What Is My Credit Score?

What is my credit score? If you don’t know the answer to this question, you definitely should be asking it. There is a lot of important information surrounding your credit score, not the least of which is what your actual credit score is. Find the answers to all your credit score questions here.

What Is My Credit Score? What Do Credit Scores Mean?

You might be asking what your credit score is because you don’t know what a credit score is at all, or if you even have one. If you’ve ever borrowed money from a bank, if you’ve ever had a credit card, if you’ve ever had a student loan, you have a credit score. Your credit score is derived based on your credit report information which is complied by the credit bureaus. There are three major credit bureaus, and there is a score that goes with each of them. These scores should be similar, but since each bureau operates independently and creditors choose which bureau(s) to report to, there can be variation.

What Is My Credit Score? What Is My Actual Number?

Perhaps you know what credit scores are, you just don’t know what your particular score is. Unfortunately, the answer to this is not something you can just look up. Fortunately, there are agencies that provide free credit scores, like CreditScore.com, which gives you a score plus your report when you sign-up for credit monitoring service.

What Is My Credit Score? What Is My Credit Score Saying About Me?

Anytime you want access to any kind of credit, a lender will look at your credit score to evaluate your risk. If your score is on the high end of the scale, in the 700s or above, you are considered a good risk. Creditors will lend you money at reasonable or even highly competitive rates. If your score is in the mid to low 600s or lower, you will be placed in a higher risk category. Getting loans will be tougher and you’ll pay unfortunately high interest rates.

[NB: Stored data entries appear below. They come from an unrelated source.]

/-- Every command answers a next state, and keeps what the laws of its own meaning say. -/
theorem exec_keeps (c : Instr) (s : State) : Kept s (exec c s) :=
  match c with
  | .registerWrite .. => execRegisterWrite_keeps | .keyWrite .. => execKeyWrite_keeps
  | .keyWindowExpiry .. => execKeyWindowExpiry_keeps | .unlockTimeout .. => execUnlockTimeout_keeps
  | .shadowWrite .. => execShadowWrite_keeps | .eventDelivery .. => execEventDelivery_keeps
  | .supplyBrownOut .. => execSupplyBrownOut_keeps | .powerOnRelease => execPowerOnRelease_keeps
  | .vioClassTake .. => execVioClassTake_keeps | .porstPin .. => execPorstPin_keeps | .resetPin .. => execResetPin_keeps
  | .ballSourceRelease .. => execBallSourceRelease_keeps | .swrstCold .. => execSwrstCold_keeps
  | .swrstWarm .. => execSwrstWarm_keeps | .softwareSourceRelease .. => execSoftwareSourceRelease_keeps
  | .internalSourceRelease .. => execInternalSourceRelease_keeps | .srst .. => execSrst_keeps
  | .blockResetRelease .. => execBlockResetRelease_keeps | .jtagReset .. => execJtagReset_keeps
  | .selfRefreshTimeout => execSelfRefreshTimeout_keeps | .xtalValid => execXtalValid_keeps
  | .xtalTimeout => execXtalTimeout_keeps | .pllLock .. => execPllLock_keeps | .clockQualify .. => execClockQualify_keeps
  | .qualificationTimeout .. => execQualificationTimeout_keeps | .releaseSequence => execReleaseSequence_keeps
  | .memoryInitDone => execMemoryInitDone_keeps | .dramInitDone => execDramInitDone_keeps
  | .monitorGate .. => execMonitorGate_keeps | .clockEdgeTimeout .. => execClockEdgeTimeout_keeps
  | .xtalRcMismatch => execXtalRcMismatch_keeps | .sscApply .. => execSscApply_keeps | .flashTimeout => execFlashTimeout_keeps
  | .bootVerify .. => execBootVerify_keeps | .hostBootGo .. => execHostBootGo_keeps | .padEnable .. => execPadEnable_keeps
  | .firmwareStartLoad => execFirmwareStartLoad_keeps | .loadNewest .. => execLoadNewest_keeps | .loadA .. => execLoadA_keeps
  | .loadB .. => execLoadB_keeps | .loadSram .. => execLoadSram_keeps | .loadComplete => execLoadComplete_keeps
  | .commit .. => execCommit_keeps | .commitCrcDone => execCommitCrcDone_keeps | .arm .. => execArm_keeps
  | .disarm .. => execDisarm_keeps | .ackSafe .. => execAckSafe_keeps | .burnKey .. => execBurnKey_keeps
  | .burnSigreq .. => execBurnSigreq_keeps | .nop .. => execNop_keeps | .fadd .. => execFadd_keeps | .fsub .. => execFsub_keeps
  | .fmul .. => execFmul_keeps | .fma .. => execFma_keeps | .fms .. => execFms_keeps | .fmin .. => execFmin_keeps
  | .fmax .. => execFmax_keeps | .fabs .. => execFabs_keeps | .fneg .. => execFneg_keeps | .fcmp .. => execFcmp_keeps
  | .fsel .. => execFsel_keeps | .cvtfi .. => execCvtfi_keeps | .cvtif .. => execCvtif_keeps | .mov .. => execMov_keeps
  | .iadd .. => execIadd_keeps | .isub .. => execIsub_keeps | .iand .. => execIand_keeps | .ior .. => execIor_keeps
  | .ishl .. => execIshl_keeps | .ishr .. => execIshr_keeps | .icmp .. => execIcmp_keeps | .ld .. => execLd_keeps
  | .ldDataReturn .. => execLdDataReturn_keeps | .st .. => execSt_keeps
  | .postedWriteDelivery .. => execPostedWriteDelivery_keeps | .br .. => execBr_keeps | .loop .. => execLoop_keeps
  | .call .. => execCall_keeps | .jr .. => execJr_keeps | .fend .. => execFend_keeps | .pub .. => execPub_keeps
  | .rcv .. => execRcv_keeps | .time .. => execTime_keeps | .cap .. => execCap_keeps | .trq .. => execTrq_keeps
  | .bsw .. => execBsw_keeps | .cwr .. => execCwr_keeps | .div .. => execDiv_keeps | .sqrt .. => execSqrt_keeps
  | .sincos .. => execSincos_keeps | .atan2 .. => execAtan2_keeps | .xfmClarke .. => execXfmClarke_keeps
  | .xfmPark .. => execXfmPark_keeps | .xfmInversePark .. => execXfmInversePark_keeps
  | .xfmInverseClarke .. => execXfmInverseClarke_keeps | .pi .. => execPi_keeps | .pr .. => execPr_keeps
  | .biq .. => execBiq_keeps | .limScalar .. => execLimScalar_keeps | .limCircle .. => execLimCircle_keeps
  | .pll .. => execPll_keeps | .obs .. => execObs_keeps | .svmSvpwm .. => execSvmSvpwm_keeps
  | .svmSinusoidal .. => execSvmSinusoidal_keeps | .svmThreeLevel .. => execSvmThreeLevel_keeps
  | .svmDiscontinuous .. => execSvmDiscontinuous_keeps | .dtc .. => execDtc_keeps | .vsm .. => execVsm_keeps
  | .illegalOpcode .. => execIllegalOpcode_keeps | .frameStart .. => execFrameStart_keeps
  | .frameComplete .. => execFrameComplete_keeps | .frameDeadline .. => execFrameDeadline_keeps
  | .engineStart .. => execEngineStart_keeps | .engineStop .. => execEngineStop_keeps
  | .engineWatchdog .. => execEngineWatchdog_keeps | .leMbxPost .. => execLeMbxPost_keeps
  | .cwDataWrite .. => execCwDataWrite_keeps | .cwDataRead .. => execCwDataRead_keeps | .bankReq .. => execBankReq_keeps
  | .reload .. => execReload_keeps | .dutyShadowWrite .. => execDutyShadowWrite_keeps | .edgeEvent .. => execEdgeEvent_keeps
  | .deadTimeExpiry .. => execDeadTimeExpiry_keeps | .start .. => execStart_keeps | .stop .. => execStop_keeps
  | .stopNow .. => execStopNow_keeps | .gstart .. => execGstart_keeps | .gstop .. => execGstop_keeps
  | .groupOff .. => execGroupOff_keeps | .dlLock .. => execDlLock_keeps | .dlUnlock .. => execDlUnlock_keeps
  | .syncInPulse .. => execSyncInPulse_keeps | .syncLost => execSyncLost_keeps | .syncOutPulse => execSyncOutPulse_keeps
  | .tripNow .. => execTripNow_keeps | .tripClr .. => execTripClr_keeps | .gclr .. => execGclr_keeps
  | .tripInput .. => execTripInput_keeps | .ascLowSideOn .. => execAscLowSideOn_keeps
  | .sloeAscLowSideOn .. => execSloeAscLowSideOn_keeps | .forceShWrite .. => execForceShWrite_keeps
  | .commutationEvent .. => execCommutationEvent_keeps | .alignmentFrameSend .. => execAlignmentFrameSend_keeps
  | .edgeFrameSend .. => execEdgeFrameSend_keeps | .edgeFrameRepeat .. => execEdgeFrameRepeat_keeps
  | .edgeSendDeadline .. => execEdgeSendDeadline_keeps | .stateFrameSend .. => execStateFrameSend_keeps
  | .measurementStart .. => execMeasurementStart_keeps | .pingSend .. => execPingSend_keeps
  | .pingReplyReceive .. => execPingReplyReceive_keeps | .upstreamAlignmentReceive .. => execUpstreamAlignmentReceive_keeps
  | .upstreamStateReceive .. => execUpstreamStateReceive_keeps | .teleFrameReceive .. => execTeleFrameReceive_keeps
  | .invalidFrameReceive .. => execInvalidFrameReceive_keeps | .laneSilence .. => execLaneSilence_keeps
  | .stateFrameTimeout .. => execStateFrameTimeout_keeps | .alignmentMissed .. => execAlignmentMissed_keeps
  | .triggerFire .. => execTriggerFire_keeps | .gridConversion .. => execGridConversion_keeps
  | .conversionSample .. => execConversionSample_keeps | .conversionResult .. => execConversionResult_keeps
  | .snapshotReplace .. => execSnapshotReplace_keeps | .refReady .. => execRefReady_keeps | .refDrop .. => execRefDrop_keeps
  | .calZero .. => execCalZero_keeps | .calFull .. => execCalFull_keeps | .calCalc .. => execCalCalc_keeps
  | .calAbort .. => execCalAbort_keeps | .calStepDone => execCalStepDone_keeps | .trimUpdate => execTrimUpdate_keeps
  | .sdOutput .. => execSdOutput_keeps | .sdFastFilterDecision .. => execSdFastFilterDecision_keeps
  | .modFault .. => execModFault_keeps | .comparatorCrossing .. => execComparatorCrossing_keeps
  | .abzEdge .. => execAbzEdge_keeps | .index .. => execIndex_keeps | .zhome .. => execZhome_keeps
  | .hallChange .. => execHallChange_keeps | .serialRequest .. => execSerialRequest_keeps
  | .serCmdReq .. => execSerCmdReq_keeps | .serialTransferDone .. => execSerialTransferDone_keeps
  | .serTimeout .. => execSerTimeout_keeps | .serialRecoveryDone .. => execSerialRecoveryDone_keeps
  | .speedWindowClose .. => execSpeedWindowClose_keeps | .standstillTimeout .. => execStandstillTimeout_keeps
  | .emulatorEdge .. => execEmulatorEdge_keeps | .cmpPosWrite .. => execCmpPosWrite_keeps
  | .cmpPulseEnd .. => execCmpPulseEnd_keeps | .mcRun .. => execMcRun_keeps | .mcStop .. => execMcStop_keeps
  | .resetFault .. => execResetFault_keeps | .obsReport .. => execObsReport_keeps
  | .obsReportTimeout .. => execObsReportTimeout_keeps | .zeroCrossing .. => execZeroCrossing_keeps
  | .rowChange .. => execRowChange_keeps | .zcMiss .. => execZcMiss_keeps | .forcedStep .. => execForcedStep_keeps
  | .cmdinCycle .. => execCmdinCycle_keeps | .cmdinTimeout .. => execCmdinTimeout_keeps
  | .triadTcmAccess .. => execTriadTcmAccess_keeps | .votedStore .. => execVotedStore_keeps
  | .exchangeDelivery .. => execExchangeDelivery_keeps | .exchangeTimeout .. => execExchangeTimeout_keeps
  | .xlwMedS .. => execXlwMedS_keeps | .xlwMedU .. => execXlwMedU_keeps | .xflwMed .. => execXflwMed_keeps
  | .syncPoint .. => execSyncPoint_keeps | .triadMbxPost .. => execTriadMbxPost_keeps | .mbxAck .. => execMbxAck_keeps
  | .mbxOutSeq .. => execMbxOutSeq_keeps | .safetyInputChange .. => execSafetyInputChange_keeps
  | .testPulse .. => execTestPulse_keeps | .ossdToleranceExpiry .. => execOssdToleranceExpiry_keeps
  | .discrepancyTimeout .. => execDiscrepancyTimeout_keeps | .resetPulse .. => execResetPulse_keeps
  | .ss1TimerExpiry => execSs1TimerExpiry_keeps | .speedAWindowClose => execSpeedAWindowClose_keeps
  | .spdBWrite .. => execSpdBWrite_keeps | .stoCloseStart => execStoCloseStart_keeps
  | .stoTestPhaseEnd => execStoTestPhaseEnd_keeps | .stoFeedbackChange .. => execStoFeedbackChange_keeps
  | .stoFeedbackTimeout => execStoFeedbackTimeout_keeps | .stoAgeHour => execStoAgeHour_keeps
  | .trespWrite .. => execTrespWrite_keeps | .tpermitWindowExpiry => execTpermitWindowExpiry_keeps
  | .treqWrite .. => execTreqWrite_keeps | .faultClear .. => execFaultClear_keeps | .rwsWrite .. => execRwsWrite_keeps
  | .open_ .. => execOpen_keeps | .close .. => execClose_keeps | .scommit .. => execScommit_keeps
  | .safetyCrcDone => execSafetyCrcDone_keeps | .safeReset .. => execSafeReset_keeps
  | .sessionTimeout => execSessionTimeout_keeps | .pwLockExpiry => execPwLockExpiry_keeps | .logAck .. => execLogAck_keeps
  | .init .. => execInit_keeps | .normal .. => execNormal_keeps | .listen .. => execListen_keeps
  | .loopback .. => execLoopback_keeps | .canFrameReceive .. => execCanFrameReceive_keeps | .txreq .. => execTxreq_keeps
  | .txabt .. => execTxabt_keeps | .rxRelease .. => execRxRelease_keeps | .canTxEnd .. => execCanTxEnd_keeps
  | .canBusError .. => execCanBusError_keeps | .recover .. => execRecover_keeps | .recovered .. => execRecovered_keeps
  | .bufCfgWrite .. => execBufCfgWrite_keeps | .filterWrite .. => execFilterWrite_keeps
  | .windowSelect .. => execWindowSelect_keeps | .tsWrap .. => execTsWrap_keeps | .crcInit .. => execCrcInit_keeps
  | .crcStart .. => execCrcStart_keeps | .crcAbort .. => execCrcAbort_keeps | .check .. => execCheck_keeps
  | .crcDmaDone .. => execCrcDmaDone_keeps | .crcDmaRefused .. => execCrcDmaRefused_keeps | .din .. => execDin_keeps
  | .dinB .. => execDinB_keeps | .crcRunWrite .. => execCrcRunWrite_keeps | .claim .. => execClaim_keeps
  | .medlarWatchdog => execMedlarWatchdog_keeps | .captureRecordWrite => execCaptureRecordWrite_keeps
  | .restart .. => execRestart_keeps | .trigger .. => execTrigger_keeps | .freeze .. => execFreeze_keeps
  | .eventLogEntry .. => execEventLogEntry_keeps | .sramScrubPass .. => execSramScrubPass_keeps
  | .dramScrubPass .. => execDramScrubPass_keeps | .journalCompaction .. => execJournalCompaction_keeps
  | .safetyLogTransfer .. => execSafetyLogTransfer_keeps | .telemetrySample => execTelemetrySample_keeps
  | .mark .. => execMark_keeps | .logRead .. => execLogRead_keeps | .journalRead .. => execJournalRead_keeps
  | .imageWrite .. => execImageWrite_keeps | .teleRead .. => execTeleRead_keeps | .spiRead .. => execSpiRead_keeps
  | .spiWrite .. => execSpiWrite_keeps | .spiNop .. => execSpiNop_keeps | .spiReset .. => execSpiReset_keeps
  | .spiUnknownCommand .. => execSpiUnknownCommand_keeps | .frameAbort .. => execFrameAbort_keeps
  | .hostWriteIssue => execHostWriteIssue_keeps | .ethRead .. => execEthRead_keeps | .ethWrite .. => execEthWrite_keeps
  | .ethReset .. => execEthReset_keeps | .beacon => execBeacon_keeps | .heartbeat => execHeartbeat_keeps
  | .ethLinkChange .. => execEthLinkChange_keeps | .ptpSync .. => execPtpSync_keeps | .servoCommit => execServoCommit_keeps
  | .timeLoRead .. => execTimeLoRead_keeps | .modbusReadInput .. => execModbusReadInput_keeps
  | .modbusReadHolding .. => execModbusReadHolding_keeps | .modbusWriteMultiple .. => execModbusWriteMultiple_keeps
  | .sdoRequest .. => execSdoRequest_keeps | .channelObjectWrite .. => execChannelObjectWrite_keeps | .nmt .. => execNmt_keeps
  | .syncConsumer => execSyncConsumer_keeps | .outSet .. => execOutSet_keeps | .outClr .. => execOutClr_keeps
  | .gpioEdge .. => execGpioEdge_keeps | .supplyRise .. => execSupplyRise_keeps
  | .pingReplyTimeout .. => execPingReplyTimeout_keeps | .lockPlausTimeout .. => execLockPlausTimeout_keeps
  | .busIntegrated .. => execBusIntegrated_keeps | .transmissionStart .. => execTransmissionStart_keeps
  | .ethFrameReceive .. => execEthFrameReceive_keeps | .vddqOutOfRange => execVddqOutOfRange_keeps
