-- ==== Sys2Proof/Machine/Build.lean ====
section
/-! DEFINITION. Building the core and loading its program (70_reset_and_hazards.md). The host does both before the
first step; no step does either (R273). -/

namespace Sys2Proof.Machine

/-- Program load (R272): the words from address 0, 0x0000 after them, `pc <- 0`. Too long a program faults and no
state results. -/
def loadProgram (program : List Word) (s : State) : Except FaultCause State :=
  if program.length ≤ s.config.imemSize then .ok (setPc 0 (setImem (Memory.ofWords 0 program) s))
  else .error (.outOfBounds .imem s.config.imemSize)

/-- The core before its program is loaded (R270, R271). -/
def construct (p : Params) : State :=
  { config := p.config, regs := p.regInit, pc := 0, sp := p.spInit, ir := 0, dec := none, halted := false,
    faulted := false, flags := p.flagsInit, imem := Memory.ofWords 0 [], dmem := Memory.ofWords 0 p.dmemInit }

/-- `build` (R270): without a program, instruction memory is all 0x0000. -/
def build (p : Params) : Except FaultCause State :=
  match p.program with
  | some program => loadProgram program (construct p)
  | none => .ok (construct p)

end Sys2Proof.Machine
end

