-- ==== Sys2Proof/Laws/Stepping.lean ====
section
/-! SUPPORT. What a step can do, said once: fetch, decode, and the shape of every next state and every fault. -/

namespace Sys2Proof.Machine

/-- The word the next fetch reads. -/
def fetchedWord (s : State) : Word := Memory.read s.imem s.pc.toNat

/-- The state in which execute begins (R18): `ir`, `pc` and `dec` written. -/
def atExecute (s : State) (d : Decoded) : State := setDec d (setPc (s.pc + 1) (setIr (fetchedWord s) s))

/-- Fetch inside instruction memory (R143). -/
theorem fetch_in {s : State} (h : s.pc.toNat < s.config.imemSize) :
    fetch s = .ok (setPc (s.pc + 1) (setIr (fetchedWord s) s)) := by
  simp [fetch, imemRead, h, fetchedWord, nextSequential]

/-- Fetch outside instruction memory (R143). -/
theorem fetch_out {s : State} (h : ¬s.pc.toNat < s.config.imemSize) :
    fetch s = .error (.outOfBounds .imem s.pc.toNat) := by
  simp [fetch, imemRead, h]

/-- A cycle inside instruction memory executes the decoded instruction. -/
theorem cycle_in {s : State} {d : Decoded} (h : s.pc.toNat < s.config.imemSize) (hd : decode (fetchedWord s) = some d) :
    cycle s = exec (instrOf d) (atExecute s d) := by
  simp [cycle, fetch_in h, decodePhase, hd, atExecute]

/-- A cycle outside instruction memory faults with nothing changed but the mark. -/
theorem cycle_out {s : State} (h : ¬s.pc.toNat < s.config.imemSize) :
    cycle s = raise (.outOfBounds .imem s.pc.toNat) s := by
  simp [cycle, fetch_out h]

/-- A step of a running core is a cycle. -/
theorem step_running {s : State} (h : Running s) : step s = cycle s := by
  simp [step, h.1, h.2]

/-- A step of a halted core that is not faulted changes nothing (R142). -/
theorem step_halted {s : State} (hh : s.halted = true) (hf : s.faulted = false) : step s = .next s := by
  simp [step, hh, hf]

/-- A faulted core has no step (R246). -/
theorem step_faulted {s : State} (hf : s.faulted = true) : step s = .fault .noStep := by
  simp [step, hf]

/-- What a step that answers a next state did: nothing, on a halted core; or it executed the fetched instruction. -/
theorem step_next_cases {s t : State} (h : step s = .next t) :
    (s.halted = true ∧ s.faulted = false ∧ t = s) ∨
      (Running s ∧ s.pc.toNat < s.config.imemSize ∧
        ∃ d, decode (fetchedWord s) = some d ∧ exec (instrOf d) (atExecute s d) = .next t) := by
  cases hf : s.faulted with
  | true => simp [step_faulted hf] at h
  | false =>
    cases hh : s.halted with
    | true =>
      rw [step_halted hh hf] at h
      cases h
      exact .inl ⟨rfl, rfl, rfl⟩
    | false =>
      have hr : Running s := ⟨hh, hf⟩
      rw [step_running hr] at h
      by_cases hp : s.pc.toNat < s.config.imemSize
      · obtain ⟨m, hm, -⟩ := decode_total (fetchedWord s)
        rw [cycle_in hp hm] at h
        exact .inr ⟨hr, hp, _, hm, h⟩
      · rw [cycle_out hp] at h
        exact absurd h (raise_ne_next _ _ _)

/-- What a step that faults did: no step on a faulted core; a fetch out of bounds; or the executed instruction
faulted. -/
theorem step_fault_cases {s : State} {f : Fault} (h : step s = .fault f) :
    (s.faulted = true ∧ f = .noStep) ∨
      (Running s ∧ ¬s.pc.toNat < s.config.imemSize ∧ f = .raised (.outOfBounds .imem s.pc.toNat) (setFaulted s)) ∨
      (Running s ∧ s.pc.toNat < s.config.imemSize ∧
        ∃ d, decode (fetchedWord s) = some d ∧ exec (instrOf d) (atExecute s d) = .fault f) := by
  cases hf : s.faulted with
  | true =>
    rw [step_faulted hf] at h
    cases h
    exact .inl ⟨rfl, rfl⟩
  | false =>
    cases hh : s.halted with
    | true => simp [step_halted hh hf] at h
    | false =>
      have hr : Running s := ⟨hh, hf⟩
      rw [step_running hr] at h
      by_cases hp : s.pc.toNat < s.config.imemSize
      · obtain ⟨m, hm, -⟩ := decode_total (fetchedWord s)
        rw [cycle_in hp hm] at h
        exact .inr (.inr ⟨hr, hp, _, hm, h⟩)
      · rw [cycle_out hp] at h
        exact .inr (.inl ⟨hr, hp, raise_eq_fault_iff.mp h⟩)

/-- What execute did to the state when it answers a next state, by the mnemonic executed. -/
theorem exec_next_cases {d : Decoded} {s t : State} (h : exec (instrOf d) s = .next t) :
    (d.mnemonic ∈ [Mnemonic.LOADI, .LUI, .LOAD] ∧ ∃ v, t = writeReg d.rd v s) ∨
      (d.mnemonic ∈ [Mnemonic.ADDI, .ADD, .SUB, .AND, .OR, .SHFT] ∧ ∃ v f, t = writeReg d.rd v (setFlags f s)) ∨
      (d.mnemonic = .STORE ∧ (effectiveAddress (readReg d.rd s) (riOffset d.imm)).toNat < s.config.dmemSize ∧
        t = setDmem (Memory.write s.dmem (effectiveAddress (readReg d.rd s) (riOffset d.imm)).toNat
          (readReg d.ra s)) s) ∨
      (d.mnemonic = .BEQ ∧ t = if s.flags.z then setPc (branchTarget s.pc d.imm) s else s) ∨
      (d.mnemonic = .BNE ∧ t = if s.flags.z then s else setPc (branchTarget s.pc d.imm) s) ∨
      (d.mnemonic = .B ∧ t = setPc (branchTarget s.pc d.imm) s) ∨
      (d.mnemonic = .CALL ∧ (s.sp - 1).toNat < s.config.dmemSize ∧
        t = setPc (branchTarget s.pc d.imm) (setDmem (Memory.write s.dmem (s.sp - 1).toNat s.pc) (decrementSp s))) ∨
      (d.mnemonic = .RET ∧ s.sp.toNat < s.config.dmemSize ∧
        t = incrementSp (setPc (Memory.read s.dmem s.sp.toNat) s)) ∨
      (d.mnemonic = .HALT ∧ t = setHalted s) := by
  obtain ⟨m, rd, ra, rb, imm⟩ := d
  cases m <;>
    simp only [instrOf, exec, execAddi_eq, execAdd_eq, execSub_eq, execAnd_eq, execOr_eq, execShft_eq] at h <;> simp
  case LOADI | LUI => cases h; exact ⟨_, rfl⟩
  case ADDI | ADD | SUB | AND | OR | SHFT => cases h; exact ⟨_, _, rfl⟩
  case BEQ | BNE | B | HALT => cases h; rfl
  case LOAD =>
    by_cases hb : (effectiveAddress (readReg ra s) (riOffset imm)).toNat < s.config.dmemSize
    · rw [execLoad_in hb] at h
      cases h
      exact ⟨_, rfl⟩
    · rw [execLoad_out hb] at h
      exact absurd h (raise_ne_next _ _ _)
  case STORE =>
    by_cases hb : (effectiveAddress (readReg rd s) (riOffset imm)).toNat < s.config.dmemSize
    · rw [execStore_in hb] at h
      cases h
      exact ⟨hb, rfl⟩
    · rw [execStore_out hb] at h
      exact absurd h (raise_ne_next _ _ _)
  case CALL =>
    by_cases hb : (s.sp - 1).toNat < s.config.dmemSize
    · rw [execCall_in hb] at h
      cases h
      exact ⟨hb, rfl⟩
    · rw [execCall_out hb] at h
      exact absurd h (raise_ne_next _ _ _)
  case RET =>
    by_cases hb : s.sp.toNat < s.config.dmemSize
    · rw [execRet_in hb] at h
      cases h
      exact ⟨hb, rfl⟩
    · rw [execRet_out hb] at h
      exact absurd h (raise_ne_next _ _ _)

/-- Which instructions fault in execute, with what, and the state they leave (R247). -/
theorem exec_fault_cases {i : Instr} {s : State} {f : Fault} (h : exec i s = .fault f) :
    (∃ rd ra imm, i = .load rd ra imm ∧
        ¬(effectiveAddress (readReg ra s) (riOffset imm)).toNat < s.config.dmemSize ∧
        f = .raised (.outOfBounds .dmem (effectiveAddress (readReg ra s) (riOffset imm)).toNat) (setFaulted s)) ∨
      (∃ rd ra imm, i = .store rd ra imm ∧
        ¬(effectiveAddress (readReg rd s) (riOffset imm)).toNat < s.config.dmemSize ∧
        f = .raised (.outOfBounds .dmem (effectiveAddress (readReg rd s) (riOffset imm)).toNat) (setFaulted s)) ∨
      (∃ imm, i = .call imm ∧ ¬(s.sp - 1).toNat < s.config.dmemSize ∧
        f = .raised (.outOfBounds .dmem (s.sp - 1).toNat) (setFaulted (decrementSp s))) ∨
      (i = .ret ∧ ¬s.sp.toNat < s.config.dmemSize ∧
        f = .raised (.outOfBounds .dmem s.sp.toNat) (setFaulted s)) := by
  cases i with
  | loadi rd imm => cases h
  | lui rd imm => cases h
  | load rd ra imm =>
    by_cases hb : (effectiveAddress (readReg ra s) (riOffset imm)).toNat < s.config.dmemSize
    · rw [exec, execLoad_in hb] at h; cases h
    · rw [exec, execLoad_out hb] at h; exact .inl ⟨_, _, _, rfl, hb, raise_eq_fault_iff.mp h⟩
  | store rd ra imm =>
    by_cases hb : (effectiveAddress (readReg rd s) (riOffset imm)).toNat < s.config.dmemSize
    · rw [exec, execStore_in hb] at h; cases h
    · rw [exec, execStore_out hb] at h; exact .inr (.inl ⟨_, _, _, rfl, hb, raise_eq_fault_iff.mp h⟩)
  | addi rd ra imm => rw [exec, execAddi_eq] at h; cases h
  | add rd ra rb => rw [exec, execAdd_eq] at h; cases h
  | sub rd ra rb => rw [exec, execSub_eq] at h; cases h
  | and rd ra rb => rw [exec, execAnd_eq] at h; cases h
  | or rd ra rb => rw [exec, execOr_eq] at h; cases h
  | shft rd ra rb => rw [exec, execShft_eq] at h; cases h
  | beq imm => cases h
  | bne imm => cases h
  | b imm => cases h
  | call imm =>
    by_cases hb : (s.sp - 1).toNat < s.config.dmemSize
    · rw [exec, execCall_in hb] at h; cases h
    · rw [exec, execCall_out hb] at h; exact .inr (.inr (.inl ⟨_, rfl, hb, raise_eq_fault_iff.mp h⟩))
  | ret =>
    by_cases hb : s.sp.toNat < s.config.dmemSize
    · rw [exec, execRet_in hb] at h; cases h
    · rw [exec, execRet_out hb] at h; exact .inr (.inr (.inr ⟨rfl, hb, raise_eq_fault_iff.mp h⟩))
  | halt => cases h

/-! ### Runs -/

/-- A run from a halted state has ended there, however many steps are allowed (R158). -/
theorem runFrom_halted {s : State} (hh : s.halted = true) (hf : s.faulted = false) (n k : Nat) :
    runFrom n k s = .halted k s := by
  cases n <;> simp [runFrom, stepReport, step_halted hh hf, hh, hf]

/-- A run from a faulted state has ended there (R246, R158). -/
theorem runFrom_faulted {s : State} (hf : s.faulted = true) (n k : Nat) : runFrom n k s = .faulted k .noStep := by
  cases n <;> simp [runFrom, stepReport, step_faulted hf, hf]

/-- A running core with no step allowed has not ended its run (X11). -/
theorem runFrom_running_zero {s : State} (hr : Running s) (k : Nat) : runFrom 0 k s = .didNotEnd := by
  simp [runFrom, hr.1, hr.2]

end Sys2Proof.Machine
end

The first thing you should do when you get your credit report and score is to make sure everything is accurate. An identity thief can completely ruin your credit. The benefit of credit monitoring is that if there is any major activity on your credit report, you’ll find out as soon as it’s reported to the bureaus. If you didn’t initiate the activity, you can inform the appropriate agencies immediately and reduce the damage. But if you did initiate the activity, monitoring your credit provides you with an easy way to stay on top of your borrowing power. Learn how your behavior directly impacts your credit score and work to improve it.

Do you know where you stand with your credit?